=== Data to process ===

-- ==== Sys2Proof/Machine/Core.lean ====
section
/-!
DEFINITION. The machine as the host runs it.
-/

def Sys2Proof.core : Host.Core :=
  { State := Sys2Proof.Machine.State
    Fault := Sys2Proof.Machine.Fault
    Refusal := Sys2Proof.Machine.Refusal
    step := Sys2Proof.Machine.step
    reset := Sys2Proof.Machine.State.reset }
end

===

Work to complete: Transcribe the data above in full, exactly.

Exercise solution:
-- ==== Sys2Proof/Machine/Core.lean ====
section
/-!
DEFINITION. The machine as the host runs it.
-/

def Sys2Proof.core : Host.Core :=
  { State := Sys2Proof.Machine.State
    Fault := Sys2Proof.Machine.Fault
    Refusal := Sys2Proof.Machine.Refusal
    step := Sys2Proof.Machine.step
    reset := Sys2Proof.Machine.State.reset }
end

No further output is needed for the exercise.